## Try it
In the data below, which lines hold "rcases"? Copy every one.

Task inputs START

-- ==== Sys2Proof/Laws/Sparse.lean ====
section
/-! SUPPORT. The laws of sparse arrays: read after write, and the canonical order. -/

namespace Sys2Proof.Machine

variable {α : Type}

@[simp] theorem lookup_nil (k : Nat) : lookup k ([] : List (Nat × α)) = none := rfl

@[simp] theorem lookup_cons (k : Nat) (e : Nat × α) (t : List (Nat × α)) :
    lookup k (e :: t) = if e.1 = k then some e.2 else lookup k t := rfl

/-- Reading after listing a value for a key. -/
theorem lookup_insertKey (k j : Nat) (v : α) (m : List (Nat × α)) :
    lookup k (insertKey j v m) = if k = j then some v else lookup k m := by
  induction m with
  | nil => simp [insertKey, eq_comm]
  | cons e t ih =>
    simp only [insertKey]
    split
    · simp [eq_comm]
    · split
      · next h =>
        by_cases hk : k = j
        · simp [hk]
        · have : e.1 ≠ k := by omega
          simp [hk, Ne.symm hk, this]
      · next h =>
        by_cases he : e.1 = k
        · have : k ≠ j := fun hk => h (by omega)
          simp [he, this]
        · simp [he, ih]

/-- Reading after unlisting a key. -/
theorem lookup_eraseKey (k j : Nat) (m : List (Nat × α)) :
    lookup k (eraseKey j m) = if k = j then none else lookup k m := by
  induction m with
  | nil => simp [eraseKey]
  | cons e t ih =>
    simp only [eraseKey, List.filter_cons]
    simp only [eraseKey] at ih
    split
    · next h =>
      by_cases he : e.1 = k
      · have : k ≠ j := by simp at h; omega
        simp [he, this]
      · simp [he, ih]
    · next h =>
      have : e.1 = j := by simpa using h
      rw [ih]
      by_cases hk : k = j
      · simp [hk]
      · have : e.1 ≠ k := by omega
        simp [hk, this]

/-- A listed value is found under its key or a listed entry before it has the same key. -/
theorem mem_of_lookup {k : Nat} {v : α} {m : List (Nat × α)} (h : lookup k m = some v) : (k, v) ∈ m := by
  induction m with
  | nil => cases h
  | cons e t ih =>
    simp only [lookup_cons] at h
    split at h
    · next he => cases h; exact List.mem_cons.2 (.inl (by subst he; rfl))
    · exact List.mem_cons.2 (.inr (ih h))

theorem lookup_eq_none {k : Nat} {m : List (Nat × α)} : lookup k m = none ↔ ∀ e ∈ m, e.1 ≠ k := by
  induction m with
  | nil => simp
  | cons e t ih =>
    simp only [lookup_cons, List.mem_cons, forall_eq_or_imp, ← ih]
    by_cases he : e.1 = k <;> simp [he]

/-! ### The canonical order -/

theorem risingFrom_some_iff (b : Nat) (m : List (Nat × α)) :
    risingFrom (some b) m = true ↔ (∀ e ∈ m, b < e.1) ∧ keysRising m = true := by
  induction m generalizing b with
  | nil => simp [risingFrom, keysRising]
  | cons e t ih =>
    simp only [risingFrom, keysRising, Bool.and_eq_true, decide_eq_true_eq, ih, List.mem_cons, forall_eq_or_imp,
      true_and]
    constructor
    · rintro ⟨hb, hall, hr⟩
      exact ⟨⟨hb, fun x hx => Nat.lt_trans hb (hall x hx)⟩, hall, hr⟩
    · rintro ⟨⟨hb, _⟩, hall, hr⟩
      exact ⟨hb, hall, hr⟩

@[simp] theorem keysRising_nil : keysRising ([] : List (Nat × α)) = true := rfl

/-- A sparse array is in order when its first key is below the others and the rest is in order. -/
theorem keysRising_cons (e : Nat × α) (t : List (Nat × α)) :
    keysRising (e :: t) = true ↔ (∀ x ∈ t, e.1 < x.1) ∧ keysRising t = true := by
  rw [keysRising, risingFrom, Bool.true_and, risingFrom_some_iff]

/-- In order, an entry is listed exactly when it is what its key reads as. -/
theorem lookup_eq_some {k : Nat} {v : α} {m : List (Nat × α)} (h : keysRising m = true) :
    lookup k m = some v ↔ (k, v) ∈ m := by
  refine ⟨mem_of_lookup, fun hm => ?_⟩
  induction m with
  | nil => cases hm
  | cons e t ih =>
    obtain ⟨hall, ht⟩ := (keysRising_cons e t).1 h
    rcases List.mem_cons.1 hm with rfl | hm
    · simp
    · have := hall _ hm
      simp only [lookup_cons]
      rw [if_neg (by omega)]
      exact ih ht hm

theorem mem_insertKey {k : Nat} {v : α} {m : List (Nat × α)} {e : Nat × α} (h : e ∈ insertKey k v m) :
    e = (k, v) ∨ e ∈ m := by
  induction m with
  | nil => simpa [insertKey] using h
  | cons x t ih =>
    simp only [insertKey] at h
    split at h
    · simpa using h
    · split at h
      · rcases List.mem_cons.1 h with h | h
        · exact .inl h
        · exact .inr (List.mem_cons.2 (.inr h))
      · rcases List.mem_cons.1 h with h | h
        · exact .inr (List.mem_cons.2 (.inl h))
        · rcases ih h with h | h
          · exact .inl h
          · exact .inr (List.mem_cons.2 (.inr h))

/-- Listing a value keeps the order. -/
theorem keysRising_insertKey (k : Nat) (v : α) {m : List (Nat × α)} (h : keysRising m = true) :
    keysRising (insertKey k v m) = true := by
  induction m with
  | nil => rfl
  | cons e t ih =>
    obtain ⟨hall, ht⟩ := (keysRising_cons e t).1 h
    simp only [insertKey]
    split
    · next hk =>
      refine (keysRising_cons _ _).2 ⟨fun x hx => ?_, h⟩
      rcases List.mem_cons.1 hx with rfl | hx
      · exact hk
      · exact Nat.lt_trans hk (hall x hx)
    · split
      · next hk => exact (keysRising_cons _ _).2 ⟨fun x hx => hk ▸ hall x hx, ht⟩
      · next hk hk' =>
        refine (keysRising_cons _ _).2 ⟨fun x hx => ?_, ih ht⟩
        rcases mem_insertKey hx with rfl | hx
        · simp only; omega
        · exact hall x hx

/-- Unlisting a key keeps the order. -/
theorem keysRising_eraseKey (k : Nat) {m : List (Nat × α)} (h : keysRising m = true) :
    keysRising (eraseKey k m) = true := by
  induction m with
  | nil => rfl
  | cons e t ih =>
    obtain ⟨hall, ht⟩ := (keysRising_cons e t).1 h
    simp only [eraseKey, List.filter_cons]
    split
    · exact (keysRising_cons _ _).2 ⟨fun x hx => hall x (List.mem_of_mem_filter hx), ih ht⟩
    · exact ih ht

theorem keysRising_map {β : Type} (f : Nat × α → Nat × β) (hf : ∀ e, (f e).1 = e.1) (m : List (Nat × α)) :
    keysRising (m.map f) = keysRising m := by
  induction m with
  | nil => rfl
  | cons e t ih =>
    rw [Bool.eq_iff_iff, List.map_cons, keysRising_cons, keysRising_cons, ih, List.forall_mem_map]
    simp only [hf]

/-- Two arrays in order that read alike are equal. -/
theorem eq_of_lookup {m n : List (Nat × α)} (hm : keysRising m = true) (hn : keysRising n = true)
    (h : ∀ k, lookup k m = lookup k n) : m = n := by
  induction m generalizing n with
  | nil =>
    cases n with
    | nil => rfl
    | cons e t => have := h e.1; simp at this
  | cons e t ih =>
    cases n with
    | nil => have := h e.1; simp at this
    | cons e' t' =>
      obtain ⟨hall, ht⟩ := (keysRising_cons e t).1 hm
      obtain ⟨hall', ht'⟩ := (keysRising_cons e' t').1 hn
      have h1 : (e.1, e.2) ∈ e' :: t' := mem_of_lookup (by rw [← h]; simp)
      have h2 : (e'.1, e'.2) ∈ e :: t := mem_of_lookup (by rw [h]; simp)
      have hee : e = e' := by
        rcases List.mem_cons.1 h1 with h1 | h1
        · exact h1
        · rcases List.mem_cons.1 h2 with h2 | h2
          · exact h2.symm
          · have a := hall' _ h1; have b := hall _ h2; simp only at a b; omega
      subst hee
      refine congrArg (e :: ·) (ih ht ht' fun k => ?_)
      have := h k
      simp only [lookup_cons] at this
      by_cases hk : e.1 = k
      · rw [lookup_eq_none.2 fun x hx => by have := hall x hx; omega,
          lookup_eq_none.2 fun x hx => by have := hall' x hx; omega]
      · simpa [hk] using this

/-- Listing again what a key reads as changes nothing. -/
theorem insertKey_eq_self {k : Nat} {v : α} {m : List (Nat × α)} (h : keysRising m = true)
    (hl : lookup k m = some v) : insertKey k v m = m :=
  eq_of_lookup (keysRising_insertKey k v h) h fun j => by
    rw [lookup_insertKey]
    split
    · next hj => rw [hj, hl]
    · rfl

end Sys2Proof.Machine
end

Task inputs END

## Written response
    rcases List.mem_cons.1 hm with rfl | hm
      · rcases List.mem_cons.1 h with h | h
      · rcases List.mem_cons.1 h with h | h
        · rcases ih h with h | h
      rcases List.mem_cons.1 hx with rfl | hx
        rcases mem_insertKey hx with rfl | hx
        rcases List.mem_cons.1 h1 with h1 | h1
        · rcases List.mem_cons.1 h2 with h2 | h2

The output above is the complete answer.